# Chaper 20: Alpha Zero: The Coin Game Version

In 2017, the DeepMind team published an improved version of AlphaGo, which they dubbed AlphaGo Zero. In contrast to the previous version of AlphaGo that beat the World Go Champion Lee Sedol in 2016, AlphaGo Zero was trained soley on deep reinforcement learning. The algorithm didn't use any human input or domain knowledge other than game rules. AlphaGo Zero was trained through self-play from scratch. This has huge implications for AI: to tackle the world's most complicated problems, human input and domain knowledge are limited in many cases. How can AI provide powrful solutions in such scenarios is challenging. AlphaGo Zero's success, however, gives us hope. 

In the next three chapters, you'll learn how to play simple games such as the coing game without any training data or human input other than game rules. We'll start from scratch and use only self-play to train the models. You'll see that intelligent game strategies can be created this way. 

In this chapter, you'll learn to train a perfect game strategy to play the coin game through self-play only. Specifically, we'll create an actor-critic (AC) deep reinforcement model as we did in previous chapters. However, we'll not use ruled-based AI players to train the model. Instead, we'll let the policy network in the AC model to guide the players to select moves. At the same time, we'll create an AC agent to act as the opponent in the training process, hence the term "self-play". After just a few thousand games, the AC model is able to guide players to make perfect moves. In particular, the trained model will win the game 100% of the time if it moves second, even against the perfect rule-based AI player that we built in Chapter 1. 

***
$\mathbf{\text{Create a subfolder for files in Chapter 21}}$<br>
***
We'll put all files in Chapter 21 in a subfolder /files/ch21. Run the code in the cell below to create the subfolder.

***

In [1]:
import os

os.makedirs("files/ch21", exist_ok=True)

# 1. An Overview of the Training Process
In this section, we'll first summarize the steps to train the Alpha Zero agent for the coin game from scratch without any data or human input. We'll then lay out the deep reinforcement learning model we use for this purpose.

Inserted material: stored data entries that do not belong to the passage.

/-- Agreement is kept by one update of both sides; `f` is any of the updates below. -/
theorem tracks_latchByte {t u : State} (h : t.tracks u) (dst : Id) (msb : Bool) (b : Byte) :
    (t.latchByte dst msb b).tracks (u.latchByte dst msb b) := by
  have hr := h.resolve dst
  obtain ⟨h, hm⟩ := h
  unfold State.agrees at h
  unfold State.latchByte
  rw [hr]
  cases u.resolve dst <;> try (simp_all [State.tracks, State.agrees, State.setReg, State.setAreg]; done)
  rename_i r d
  cases d <;> simp_all [State.tracks, State.agrees, State.setAreg, State.areg]

theorem tracks_haltIf_false {t u : State} (h : t.tracks (u.haltIf false)) : t.tracks u := by
  unfold State.tracks State.agrees at *; simp_all

theorem tracks_cycleEnd_congr {t u : State} (h : t.tracks u) : t.cycleEnd.tracks u.cycleEnd := by
  obtain ⟨h, hm⟩ := h
  unfold State.agrees at h
  simp_all [State.tracks, State.agrees, Bus.flagsByte]

/-! ### One cycle -/

/-- `t` is known to be `u` up to the bus's transfer fields and the trace, and its next micro-step is `m`. -/
structure Live (t u : State) (m : MicroStep) : Prop where
  tracks : t.tracks u
  fault : u.fault = none
  nmi : u.bus.nmi = false
  wiring : u.wiring = referenceWiring
  current : u.ctrl.current referenceWiring = some m

/-- The cycle of a live machine is the phases of its micro-step. -/
theorem Live.cycle {t u : State} {m : MicroStep} {mc : Microcode} {supply : Option Byte} (h : Live t u m)
    (hk : knownKind m.kind = true) : t.cycle mc supply = (t.placeWord m).phases mc supply :=
  cycle_of_current (h.tracks.fault.trans h.fault) (h.tracks.nmi.trans h.nmi)
    (by rw [h.tracks.wiring, h.wiring]; rfl) (by rw [h.tracks.wiring, h.tracks.ctrl, h.wiring]; exact h.current) hk

/-- A component that drives `data_byte` as the source of a data transfer (R201, R203, R205, R86, R297). -/
def Role.drivesData : Role → Bool
  | .nothing => false
  | .register _ => true
  | .addressRegister _ usesDataBus => usesDataBus
  | .alu _ _ => true
  | .memoryData _ => true
  | .memoryAddress _ => false
  | .controller _ => true

/-- Such a source gives the same byte in states that agree. -/
theorem sourceByte_congr {t u : State} (h : t.tracks u) {src : Id} {msb : Bool}
    (hd : (u.resolve src).drivesData = true) : t.sourceByte src msb = u.sourceByte src msb := by
  unfold State.sourceByte
  rw [h.resolve]
  cases hr : u.resolve src <;> simp_all [Role.drivesData, State.reg, State.areg, h.regs, h.aregs, h.mem, h.mar, h.ctrl]

/-- A data transfer into a register, an address register or the constant (R202, R204, R296). -/
theorem Live.move {t u : State} {m : MicroStep} {mc : Microcode} {b : Byte} (h : Live t u m) (hk : m.kind = kindXdata)
    (hh : hasFlag m.opFlags flagHalt = false) (hs : (u.resolve m.src).drivesData = true)
    (hb : u.sourceByte m.src (hasFlag m.opFlags flagMsb) = some b) (hd : u.latchesPlainly m.dst = true) :
    (t.cycle mc none).tracks (u.latchByte m.dst (hasFlag m.opFlags flagMsb) b).cycleEnd := by
  rw [h.cycle (by rw [hk]; rfl)]
  have hdt : t.latchesPlainly m.dst = true := by
    unfold State.latchesPlainly at *; rw [h.tracks.resolve, h.tracks.ctrl]; exact hd
  have hf : t.fault = none := h.tracks.fault.trans h.fault
  obtain ⟨hv, -⟩ := latchData_plain (mc := mc) (m := m) b hdt
  rw [hh] at hv
  have hv := (tracks_haltIf_false hv).trans (tracks_latchByte h.tracks m.dst _ b)
  have hvf : (((t.placed m).setData b).latchData mc (t.resolve m.dst)).fault = none := by
    rw [hv.fault]
    unfold State.latchByte
    split <;> first | (split <;> simp [h.fault]) | simp [h.fault]
  rw [phases_xdata hk hf (risingPhase_xdata hk ((sourceByte_congr h.tracks hs).trans hb)) rfl hvf]
  exact tracks_cycleEnd hv

/-- The same with the byte supplied: the second half of an operand fetch (R287, R296). -/
theorem Live.moveSupplied {t u : State} {m : MicroStep} {mc : Microcode} {id : Id} (b : Byte) (h : Live t u m)
    (hk : m.kind = kindXdata) (hh : hasFlag m.opFlags flagHalt = false) (hs : u.resolve m.src = .memoryData id)
    (hd : u.latchesPlainly m.dst = true) :
    (t.cycle mc (some b)).tracks (u.latchByte m.dst (hasFlag m.opFlags flagMsb) b).cycleEnd := by
  rw [h.cycle (by rw [hk]; rfl)]
  have hdt : t.latchesPlainly m.dst = true := by
    unfold State.latchesPlainly at *; rw [h.tracks.resolve, h.tracks.ctrl]; exact hd
  have hf : t.fault = none := h.tracks.fault.trans h.fault
  obtain ⟨hv, -⟩ := latchData_plain (mc := mc) (m := m) b hdt
  rw [hh] at hv
  have hv := (tracks_haltIf_false hv).trans (tracks_latchByte h.tracks m.dst _ b)
  have hvf : (((t.placed m).setData b).latchData mc (t.resolve m.dst)).fault = none := by
    rw [hv.fault]
    unfold State.latchByte
    split <;> first | (split <;> simp [h.fault]) | simp [h.fault]
  rw [phases_xdata hk hf (risingPhase_supply b hk ((h.tracks.resolve _).trans hs)) rfl hvf]
  exact tracks_cycleEnd hv

/-- The opcode latch with the byte supplied (R285). -/
theorem Live.opcode {t u : State} {m : MicroStep} {mc : Microcode} {id cid : Id} {rec : Record} {r : Runner} (b : Byte)
    (h : Live t u m) (hk : m.kind = kindXdata) (hh : hasFlag m.opFlags flagHalt = false)
    (hs : u.resolve m.src = .memoryData id) (hd : u.resolve m.dst = .controller cid) (hn : u.ctrl.runner = none)
    (hrec : mc b = some rec) (hexp : expand referenceWiring rec b = some r) :
    (t.cycle mc (some b)).tracks (u.opcodeLatched b r).cycleEnd := by
  rw [h.cycle (by rw [hk]; rfl)]
  have hf : t.fault = none := h.tracks.fault.trans h.fault
  obtain ⟨hv, -⟩ := latchData_opcode (mc := mc) (m := m) (b := b) ((h.tracks.resolve _).trans hd)
    (by rw [h.tracks.ctrl]; exact hn) hrec (by rw [h.tracks.wiring, h.wiring]; exact hexp)
  rw [hh] at hv
  have hv : (((t.placed m).setData b).latchData mc (t.resolve m.dst)).tracks (u.opcodeLatched b r) := by
    refine (tracks_haltIf_false hv).trans ?_
    have := h.tracks
    unfold State.tracks State.agrees at this
    simp [State.tracks, State.agrees, State.opcodeLatched, this]
  have hvf : (((t.placed m).setData b).latchData mc (t.resolve m.dst)).fault = none := by
    rw [hv.fault]; exact h.fault
  rw [phases_xdata hk hf (risingPhase_supply b hk ((h.tracks.resolve _).trans hs)) rfl hvf]
  exact tracks_cycleEnd hv

/-- A data transfer into the ALU (R250, R252). -/
theorem Live.compute {t u : State} {m : MicroStep} {mc : Microcode} {b : Byte} {r lhs : Id} {res : AluResult}
    (h : Live t u m) (hk : m.kind = kindXdata) (hh : hasFlag m.opFlags flagHalt = false)
    (hs : (u.resolve m.src).drivesData = true) (hb : u.sourceByte m.src (hasFlag m.opFlags flagMsb) = some b)
    (hd : u.resolve m.dst = .alu r lhs) (hres : aluResult (aluCode m.opFlags) (u.reg lhs) b u.bus.c = some res) :
    (t.cycle mc none).tracks
      (u.computed r (aluCode m.opFlags) (hasFlag m.opFlags flagFlags) b res).cycleEnd := by
  rw [h.cycle (by rw [hk]; rfl)]
  have hf : t.fault = none := h.tracks.fault.trans h.fault
  have hreg : t.reg lhs = u.reg lhs := by simp [State.reg, h.tracks.regs]
  obtain ⟨hv, -⟩ := latchData_alu (mc := mc) (m := m) (b := b) ((h.tracks.resolve _).trans hd)
    (by rw [hreg, h.tracks.c]; exact hres)
  rw [hh] at hv
  have hv : (((t.placed m).setData b).latchData mc (t.resolve m.dst)).tracks
      (u.computed r (aluCode m.opFlags) (hasFlag m.opFlags flagFlags) b res) := by
    refine (tracks_haltIf_false hv).trans ?_
    have := h.tracks
    unfold State.tracks State.agrees at this
    unfold State.computed
    cases hasFlag m.opFlags flagFlags <;>
      simp [State.tracks, State.agrees, State.setReg, State.setAluOp, State.setBus, this]
  have hvf : (((t.placed m).setData b).latchData mc (t.resolve m.dst)).fault = none := by
    rw [hv.fault]; unfold State.computed; dsimp only; split <;> simp [h.fault]
  rw [phases_xdata hk hf (risingPhase_xdata hk ((sourceByte_congr h.tracks hs).trans hb)) rfl hvf]
  exact tracks_cycleEnd hv

/-- A data transfer into the memory bank at a writable address (R87). -/
theorem Live.store {t u : State} {m : MicroStep} {mc : Microcode} {b : Byte} {id : Id} (h : Live t u m)
    (hk : m.kind = kindXdata) (hh : hasFlag m.opFlags flagHalt = false) (hs : (u.resolve m.src).drivesData = true)
    (hb : u.sourceByte m.src (hasFlag m.opFlags flagMsb) = some b) (hd : u.resolve m.dst = .memoryData id)
    (hw : u.mem.writableAt u.mar = true) :
    (t.cycle mc none).tracks (u.setMem (u.mem.store u.mar b)).cycleEnd := by
  rw [h.cycle (by rw [hk]; rfl)]
  have hf : t.fault = none := h.tracks.fault.trans h.fault
  obtain ⟨hv, -⟩ := latchData_memory (mc := mc) (m := m) (b := b) ((h.tracks.resolve _).trans hd)
    (by rw [h.tracks.mem, h.tracks.mar]; exact hw)
  rw [hh] at hv
  have hv : (((t.placed m).setData b).latchData mc (t.resolve m.dst)).tracks (u.setMem (u.mem.store u.mar b)) := by
    refine (tracks_haltIf_false hv).trans ?_
    have := h.tracks
    unfold State.tracks State.agrees at this
    simp [State.tracks, State.agrees, this]
  have hvf : (((t.placed m).setData b).latchData mc (t.resolve m.dst)).fault = none := by
    rw [hv.fault]; exact h.fault
  rw [phases_xdata hk hf (risingPhase_xdata hk ((sourceByte_congr h.tracks hs).trans hb)) rfl hvf]
  exact tracks_cycleEnd hv

/-- A component that drives both bus bytes as the source of an address transfer (R208, R89, R298). -/
def Role.drivesAddress : Role → Bool
  | .addressRegister _ _ => true
  | .memoryAddress _ => true
  | .controller _ => true
  | _ => false

/-- An address transfer (R206). -/
theorem Live.address {t u : State} {m : MicroStep} {mc : Microcode} {supply : Option Byte} (h : Live t u m)
    (hk : m.kind = kindXaddr) (hh : hasFlag m.opFlags flagHalt = false) (hs : (u.resolve m.src).drivesAddress = true)
    (hr : addressRefusal (u.resolve m.src) (u.resolve m.dst) m.opFlags = none) :
    (t.cycle mc supply).tracks
      ((u.postModifySource m.src m.opFlags).latchWord m.dst (u.sourceWord m.src)).cycleEnd := by
  rw [h.cycle (by rw [hk]; rfl)]
  have hf : t.fault = none := h.tracks.fault.trans h.fault
  have hw : t.sourceWord m.src = u.sourceWord m.src := by
    unfold State.sourceWord
    rw [h.tracks.resolve]
    cases hrole : u.resolve m.src <;>
      simp_all [Role.drivesAddress, State.areg, h.tracks.aregs, h.tracks.mar, h.tracks.ctrl]
  obtain ⟨hv, -⟩ := phases_xaddr (mc := mc) (supply := supply) hk hf (by rw [h.tracks.resolve, h.tracks.resolve]; exact hr)
  refine hv.trans ?_
  rw [hw, hh]
  apply tracks_cycleEnd_congr
  apply tracks_latchWord
  have := h.tracks
  unfold State.tracks State.agrees at this
  unfold State.postModifySource
  rw [h.tracks.resolve]
  cases hrole : u.resolve m.src <;> simp [State.tracks, State.agrees, State.setAreg, State.areg, this]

## 1.1. Steps to Train An Alpha Zero Agent
We'll first create a deep reinforcement model for the coin game with the actor-critc method as we did in the last few chapters. As usual, the model has a policy network and a value network. 

Once we have a model, we'll train player 1 and player 2 in the coin game. In the first ten games, we'll let Player 1 selects moves based on the recommendations from the policy network from the deep reinforcement model we just created. Player 1 plays against the model itself, hence the name self-play. We collect information from the first ten games such as the natural logarithms of the predicted probabilities, discounted rewards, and the expected game outcome from the value network to update model paramaters (i.e., train the model). In the second ten games, we'll let Player 2 selects moves based on recommendations from the same policy network in the model to play against the model itself. We'll also collect information such as the natural logarithms of the predicted probabilities, discounted rewards, and the expected game outcome from the value network to update model paramaters (i.e., train the model). We'll alternate between training Player 1 and Player 2 after every ten games. 

To make sure we know when to stop training, we'll test the model after every 1000 episodes: if trained model can play the game perfectly as the second player against the rule-based AI player, we'll stop training.  

## 1.2. A Deep Reinforcement Model for the Coin Game
We'll create a model with just one input layer with 22 values in it. The model has two output layers: a policy network (actor) to predict the next move and a value network to predict the expected game outcome. The modle is the same as the model we used in Chapter 15.

Specifically, the model we use is below:

In [2]:
import tensorflow as tf
from tensorflow import keras
from tensorflow.keras import layers

num_inputs = 22
num_actions = 2
# The input layer
inputs = layers.Input(shape=(22,))
# The common layer
common = layers.Dense(32, activation="relu")(inputs)
common = layers.Dense(32, activation="relu")(common)
# The policy network
action = layers.Dense(num_actions, activation="softmax")(common)
# The value network
critic = layers.Dense(1, activation="tanh")(common)
model = keras.Model(inputs=inputs, outputs=[action, critic])

Below, we specify the optimizer and the loss function we use to train the model. 

In [3]:
optimizer = keras.optimizers.Adam(learning_rate=0.001)
loss_func = keras.losses.MeanAbsoluteError()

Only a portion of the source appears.